Isothiocyanates: cholinesterase inhibiting, antioxidant, and anti-inflammatory activity
Published in Journal of Enzyme Inhibition and Medicinal Chemistry, 2018
Franko Burčul, Ivana Generalić Mekinić, Mila Radan, Patrick Rollin, Ivica Blažević
Alzheimer’s disease is the most common neurodegenerative disorder in western societies, mostly affecting elderly population.

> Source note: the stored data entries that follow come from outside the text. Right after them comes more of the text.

-- ==== Sys2Proof/Certificates/Slice0/Obligations.lean ====
section
/-! DEFINITION. The statements for the provers. Each docstring names the rules of spec/ it formalises. A statement
ranges over both values of `OVF_POLICY` and every `OUT_CAP`, since they are fields of the state (log 2). -/

open Sys2Proof Sys2Proof.Machine

/-! ### Terms of the encoding statements -/

/-- The modes an opcode word can hold: a write position is not immediate, and digits beyond the arity are 0
(30_encoding.md R110, R114, R119). -/
def Sys2Proof.Head.legal (h : Head) : Bool :=
  h.writeOk && (decide (1 ≤ h.op.arity) || decide (h.m1 = .absolute)) &&
    (decide (2 ≤ h.op.arity) || decide (h.m2 = .absolute)) && (decide (3 ≤ h.op.arity) || decide (h.m3 = .absolute))

/-- The complete table of 30_encoding.md R119, copied row by row: OP, count, legal opcode words. -/
def Sys2Proof.legalWordTable : List (Nat × Nat × List Nat) :=
  [(1, 18, [1, 101, 201, 1001, 1101, 1201, 2001, 2101, 2201, 20001, 20101, 20201, 21001, 21101, 21201, 22001, 22101, 22201]),
   (2, 18, [2, 102, 202, 1002, 1102, 1202, 2002, 2102, 2202, 20002, 20102, 20202, 21002, 21102, 21202, 22002, 22102, 22202]),
   (3, 2, [3, 203]),
   (4, 3, [4, 104, 204]),
   (5, 9, [5, 105, 205, 1005, 1105, 1205, 2005, 2105, 2205])] ++
  [(6, 9, [6, 106, 206, 1006, 1106, 1206, 2006, 2106, 2206]),
   (7, 18, [7, 107, 207, 1007, 1107, 1207, 2007, 2107, 2207, 20007, 20107, 20207, 21007, 21107, 21207, 22007, 22107, 22207]),
   (8, 18, [8, 108, 208, 1008, 1108, 1208, 2008, 2108, 2208, 20008, 20108, 20208, 21008, 21108, 21208, 22008, 22108, 22208]),
   (9, 3, [9, 109, 209]),
   (99, 1, [99])]

/-- The fault of operand position k of an opcode of arity n in an opcode word w < 100000, if any (R109, R114, R115). -/
def Sys2Proof.positionFault (n k w : Nat) : Option HeadFault :=
  if k ≤ n then (if 2 < digit (k + 1) w then some .invalidMode else none)
  else (if digit (k + 1) w ≠ 0 then some .reservedDigit else none)

/-- The first operand, in order, whose exact address is outside 0..`MAX_ADDR` (R111, R115). -/
def Sys2Proof.firstAddressFault (rb : Word) : List Operand → Option Trap
  | [] => none
  | o :: os =>
    match effectiveAddress rb o with
    | none => firstAddressFault rb os
    | some ea => if inRange ea then firstAddressFault rb os else some (.address ea)

/-- The code a raise records (60_exceptions.md R221, R222 to R226). -/
def Sys2Proof.trapCode : Trap → Nat
  | .head .invalidOpcode => 1
  | .head .invalidMode => 2
  | .head .reservedDigit => 3
  | .head .writeTarget => 4
  | .address _ => 5
  | .inputDisconnected => 6
  | .outputDisconnected => 7
  | .overflow => 8

/-- A row of the table of 41_arithmetic.md R165. -/
structure Sys2Proof.AluRow where
  op     : AluOp
  a      : Int
  b      : Int
  exact  : Int
  result : Int
  ovf    : Bool

/-- The table of 41_arithmetic.md R165, row by row. -/
def Sys2Proof.aluCorners : List AluRow :=
  [⟨.add, 9223372036854775807, 1, 9223372036854775808, -9223372036854775808, true⟩,
   ⟨.add, -9223372036854775808, -1, -9223372036854775809, 9223372036854775807, true⟩,
   ⟨.add, 9223372036854775807, 9223372036854775807, 18446744073709551614, -2, true⟩,
   ⟨.add, -9223372036854775808, -9223372036854775808, -18446744073709551616, 0, true⟩,
   ⟨.add, 9223372036854775807, -9223372036854775808, -1, -1, false⟩,
   ⟨.add, -1, 1, 0, 0, false⟩] ++
  [⟨.mul, -3, 7, -21, -21, false⟩,
   ⟨.mul, -3, -7, 21, 21, false⟩,
   ⟨.mul, 3, -7, -21, -21, false⟩,
   ⟨.mul, 0, -9223372036854775808, 0, 0, false⟩,
   ⟨.mul, -9223372036854775808, 1, -9223372036854775808, -9223372036854775808, false⟩,
   ⟨.mul, -9223372036854775808, -1, 9223372036854775808, -9223372036854775808, true⟩,
   ⟨.mul, 4294967296, 4294967296, 18446744073709551616, 0, true⟩] ++
  [⟨.mul, 3037000499, 3037000499, 9223372030926249001, 9223372030926249001, false⟩,
   ⟨.mul, 3037000500, 3037000500, 9223372037000250000, -9223372036709301616, true⟩,
   ⟨.mul, 9223372036854775807, 2, 18446744073709551614, -2, true⟩,
   ⟨.mul, 9223372036854775807, 9223372036854775807, 85070591730234615847396907784232501249, 1, true⟩,
   ⟨.mul, 4611686018427387904, 2, 9223372036854775808, -9223372036854775808, true⟩,
   ⟨.mul, -4611686018427387904, 2, -9223372036854775808, -9223372036854775808, false⟩]

/-! ### Encoding and decoding -/

/-- Words written out from the spec's encodings decode to the instructions they stand for, one per opcode
(30_encoding.md R100, R104, the example of R122, 95_test_vectors.md). -/
def Obligations.SampleWordsDecode : Prop :=
  decode [1201#64, 1#64, 5#64, 100#64] = .ok (.add (.rel 1#64) (.imm 5#64) (.abs 100#64), []) ∧
  decode [1002#64, 4#64, 3#64, 4#64] = .ok (.multiply (.abs 4#64) (.imm 3#64) (.abs 4#64), []) ∧
  decode [203#64, 7#64] = .ok (.input (.rel 7#64), []) ∧
  decode [104#64, 9#64, 99#64] = .ok (.output (.imm 9#64), [99#64]) ∧
  decode [2205#64, 0#64, 1#64] = .ok (.jumpIfTrue (.rel 0#64) (.rel 1#64), []) ∧
  decode [1006#64, 7#64, 6#64] = .ok (.jumpIfFalse (.abs 7#64) (.imm 6#64), []) ∧
  decode [22207#64, 0#64, 1#64, 2#64] = .ok (.lessThan (.rel 0#64) (.rel 1#64) (.rel 2#64), []) ∧
  decode [1008#64, 100#64, 16#64, 101#64] = .ok (.equals (.abs 100#64) (.imm 16#64) (.abs 101#64), []) ∧
  decode [109#64, 19#64] = .ok (.adjustRelativeBase (.imm 19#64), []) ∧
  decode [99#64] = .ok (.halt, [])
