/-- An address a program names directly never exceeds `MAX_ADDR`: only its sign can put it out of range. -/
theorem inRange_toInt (w : Word) : inRange w.toInt = true ↔ 0 ≤ w.toInt := by
  have := toInt_bounds w
  rw [inRange_iff, maxAddr]; omega

/-- A word whose value fits is that value. -/
theorem toInt_wrap64 (v : Int) (h : fits64 v = true) : (wrap64 v).toInt = v := by
  rw [fits64_iff] at h
  rw [wrap64, BitVec.toInt_ofInt]
  exact Int.bmod_eq_of_le (by omega) (by omega)

/-- A non-negative word's unsigned value is its value. -/
theorem toNat_of_nonneg (w : Word) (h : 0 ≤ w.toInt) : (w.toNat : Int) = w.toInt := by
  rw [BitVec.toInt_eq_toNat_cond] at h ⊢
  split at h <;> rename_i h'
  · simp [h']
  · have := w.isLt; omega

theorem resolve_cases {rb : Word} {o : Operand} {x : Resolved} (h : resolve rb o = .ok x) :
    (effectiveAddress rb o = none ∧ x = .imm o.raw) ∨
      ∃ ea, effectiveAddress rb o = some ea ∧ inRange ea = true ∧ x = .mem ea.toNat := by
  unfold resolve at h
  cases hea : effectiveAddress rb o with
  | none => rw [hea] at h; exact .inl ⟨rfl, (Except.ok.inj h).symm⟩
  | some ea =>
    rw [hea] at h
    by_cases hr : inRange ea = true
    · simp only [hr, if_true, Except.ok.injEq] at h
      exact .inr ⟨ea, rfl, hr, h.symm⟩
    · simp only [hr] at h; cases h

theorem resolve_error {rb : Word} {o : Operand} {e : Trap} (h : resolve rb o = .error e) :
    ∃ ea, effectiveAddress rb o = some ea ∧ inRange ea = false ∧ e = .address ea := by
  unfold resolve at h
  cases hea : effectiveAddress rb o with
  | none => rw [hea] at h; cases h
  | some ea =>
    rw [hea] at h
    by_cases hr : inRange ea = true
    · simp only [hr, if_true] at h; cases h
    · simp only [hr] at h
      exact ⟨ea, rfl, by simpa using hr, (Except.error.inj h).symm⟩

theorem resolveTarget_cases {rb : Word} {o : Operand} {d : Nat} (h : resolveTarget rb o = .ok d) :
    ∃ ea, effectiveAddress rb o = some ea ∧ inRange ea = true ∧ d = ea.toNat := by
  unfold resolveTarget at h
  cases hea : effectiveAddress rb o with
  | none => rw [hea] at h; cases h
  | some ea =>
    rw [hea] at h
    by_cases hr : inRange ea = true
    · simp only [hr, if_true, Except.ok.injEq] at h
      exact ⟨ea, rfl, hr, h.symm⟩
    · simp only [hr] at h; cases h

theorem resolveTarget_error {rb : Word} {o : Operand} {e : Trap} (h : resolveTarget rb o = .error e) :
    (effectiveAddress rb o = none ∧ e = .head .writeTarget) ∨
      ∃ ea, effectiveAddress rb o = some ea ∧ inRange ea = false ∧ e = .address ea := by
  unfold resolveTarget at h
  cases hea : effectiveAddress rb o with
  | none => rw [hea] at h; exact .inl ⟨rfl, (Except.error.inj h).symm⟩
  | some ea =>
    rw [hea] at h
    by_cases hr : inRange ea = true
    · simp only [hr, if_true] at h; cases h
    · simp only [hr] at h
      exact .inr ⟨ea, rfl, by simpa using hr, (Except.error.inj h).symm⟩

/-- A resolved write target is an address of the machine. -/
theorem resolveTarget_le {rb : Word} {o : Operand} {d : Nat} (h : resolveTarget rb o = .ok d) : d ≤ maxAddr := by
  obtain ⟨ea, -, hr, rfl⟩ := resolveTarget_cases h
  rw [inRange_iff] at hr; omega

theorem writable_of_resolveTarget {rb : Word} {o : Operand} {d : Nat} (h : resolveTarget rb o = .ok d) :
    o.writable = true := by
  obtain ⟨ea, h1, -⟩ := resolveTarget_cases h
  obtain ⟨m, r⟩ := o
  cases m <;> simp_all [effectiveAddress, Operand.writable]

/-- A writable operand that resolves as a source resolves as a target. -/
theorem resolveTarget_of_resolve {rb : Word} {o : Operand} {x : Resolved} (h : resolve rb o = .ok x)
    (hw : o.writable = true) : ∃ d, resolveTarget rb o = .ok d := by
  rcases resolve_cases h with ⟨h1, -⟩ | ⟨ea, h1, h2, -⟩
  · obtain ⟨m, r⟩ := o
    cases m <;> simp_all [effectiveAddress, Operand.writable]
  · exact ⟨ea.toNat, by simp [resolveTarget, h1, h2]⟩

theorem requireWritable_ok (o : Operand) (h : o.writable = true) : requireWritable o = .ok () := by
  simp [requireWritable, h]

theorem commit_cases {s t : State} {r : Except Trap State} (h : s.commit r = .next t) :
    r = .ok t ∨ ∃ e, r = .error e ∧ t = s.raise e := by
  cases r with
  | ok u => exact .inl (by simpa [State.commit] using h)
  | error e => exact .inr ⟨e, rfl, by simpa [State.commit] using h.symm⟩

/-- The ALU under the policy: the result word, but OVERFLOW where `ovf` meets FAULT. -/
theorem aluUnder_eq (p : OvfPolicy) (op : AluOp) (a b : Word) :
    aluUnder p op a b = if (alu op a b).2 = true ∧ p = .fault then .error .overflow else .ok (alu op a b).1 := by
  simp [aluUnder]

theorem aluUnder_error {p : OvfPolicy} {op : AluOp} {a b : Word} {e : Trap} (h : aluUnder p op a b = .error e) :
    e = .overflow ∧ p = .fault ∧ (alu op a b).2 = true := by
  rw [aluUnder_eq] at h
  split at h <;> rename_i hc
  · exact ⟨(Except.error.inj h).symm, hc.2, hc.1⟩
  · cases h

/-- Where the operands resolve and the ALU answers, a binary instruction stores the answer and moves on by 4. -/
theorem binary_next {s : State} {op : AluOp} {a b c : Operand} {x y : Resolved} {d : Nat} {r : Word}
    (ha : resolve s.rb a = .ok x) (hb : resolve s.rb b = .ok y) (hc : resolveTarget s.rb c = .ok d)
    (hr : aluUnder s.params.ovfPolicy op (s.value x) (s.value y) = .ok r) :
    s.binary op a b c = .next ((s.store d r).advance 4) := by
  simp [State.binary, State.commit, requireWritable_ok c (writable_of_resolveTarget hc), ha, hb, hc, hr, bind,
    Except.bind, pure, Except.pure]

/-- Where the operands resolve and the ALU overflows under FAULT, it raises OVERFLOW. -/
theorem binary_overflow {s : State} {op : AluOp} {a b c : Operand} {x y : Resolved} {d : Nat} {e : Trap}
    (ha : resolve s.rb a = .ok x) (hb : resolve s.rb b = .ok y) (hc : resolveTarget s.rb c = .ok d)
    (hr : aluUnder s.params.ovfPolicy op (s.value x) (s.value y) = .error e) :
    s.binary op a b c = .next (s.raise e) := by
  simp [State.binary, State.commit, requireWritable_ok c (writable_of_resolveTarget hc), ha, hb, hc, hr, bind,
    Except.bind]

/-- `ea` is the exact address of one of the operands, and no address of the space. -/
def BadAddress (s : State) (os : List Operand) (ea : Int) : Prop :=
  inRange ea = false ∧ ∃ o ∈ os, effectiveAddress s.rb o = some ea

/-- The faults of a binary instruction's operands and arithmetic. -/
def BinaryTrap (s : State) (op : AluOp) (a b c : Operand) (e : Trap) : Prop :=
  (e = .head .writeTarget ∧ c.writable = false) ∨ (∃ ea, e = .address ea ∧ BadAddress s [a, b, c] ea) ∨
    (e = .overflow ∧ s.params.ovfPolicy = .fault ∧ ∃ x y, (alu op x y).2 = true)

/-- Everything a binary instruction can answer. -/
theorem binary_cases {s t : State} {op : AluOp} {a b c : Operand} (h : s.binary op a b c = .next t) :
    (∃ x y d r, resolve s.rb a = .ok x ∧ resolve s.rb b = .ok y ∧ resolveTarget s.rb c = .ok d ∧
      aluUnder s.params.ovfPolicy op (s.value x) (s.value y) = .ok r ∧ t = (s.store d r).advance 4) ∨
    ∃ e, t = s.raise e ∧ BinaryTrap s op a b c e := by
  by_cases hw : c.writable = true
  swap
  · have hw' : c.writable = false := by simpa using hw
    refine .inr ⟨.head .writeTarget, ?_, .inl ⟨rfl, hw'⟩⟩
    simpa [State.binary, State.commit, requireWritable, hw', bind, Except.bind] using h.symm
  cases ha : resolve s.rb a with
  | error e =>
    obtain ⟨ea, ho, hr, rfl⟩ := resolve_error ha
    refine .inr ⟨.address ea, ?_, .inr (.inl ⟨ea, rfl, hr, _, by simp, ho⟩)⟩
    simpa [State.binary, State.commit, requireWritable_ok c hw, ha, bind, Except.bind] using h.symm
  | ok x =>
  cases hb : resolve s.rb b with
  | error e =>
    obtain ⟨ea, ho, hr, rfl⟩ := resolve_error hb
    refine .inr ⟨.address ea, ?_, .inr (.inl ⟨ea, rfl, hr, _, by simp, ho⟩)⟩
    simpa [State.binary, State.commit, requireWritable_ok c hw, ha, hb, bind, Except.bind] using h.symm
  | ok y =>
  cases hc : resolveTarget s.rb c with
  | error e =>
    have ht : t = s.raise e := by
      simpa [State.binary, State.commit, requireWritable_ok c hw, ha, hb, hc, bind, Except.bind] using h.symm
    rcases resolveTarget_error hc with ⟨h0, rfl⟩ | ⟨ea, ho, hr, rfl⟩
    · exfalso
      obtain ⟨m, r⟩ := c
      cases m <;> simp_all [effectiveAddress, Operand.writable]
    · exact .inr ⟨.address ea, ht, .inr (.inl ⟨ea, rfl, hr, _, by simp, ho⟩)⟩
  | ok d =>
  cases hr : aluUnder s.params.ovfPolicy op (s.value x) (s.value y) with
  | error e =>
    rw [binary_overflow ha hb hc hr] at h
    obtain ⟨rfl, hp, ho⟩ := aluUnder_error hr
    exact .inr ⟨.overflow, (Host.Outcome.next.inj h).symm, .inr (.inr ⟨rfl, hp, _, _, ho⟩)⟩
  | ok r =>
    rw [binary_next ha hb hc hr] at h
    exact .inl ⟨x, y, d, r, rfl, rfl, rfl, hr, (Host.Outcome.next.inj h).symm⟩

The most prominent symptom includes decrease in cognitive function, which in turn leads to changes in the behavioural patterns of an individual. Both acetylcholinesterase and butyrylcholinesterase still represent the only pharmacotherapy able to affect the increase of the acetylcholine neurotransmitter in the brain1–3. Essential oils, containing small lipophilic molecules, such as terpenes, terpenoids, phenylpropanoids, and others, were increasingly studied lately since they can readily cross the blood-brain barrier4. Interestingly, there are no reports whatsoever on the so called “mustard oils”, the major constituents of which are isothiocyanates (ITCs), known for their diversified and generally marked bioactivity5. Mustard oils stand as bio-markers of Brassica vegetables which encompass many species used in daily diets (cabbage, horseradish, cauliflower, turnip, radish, cress, etc.).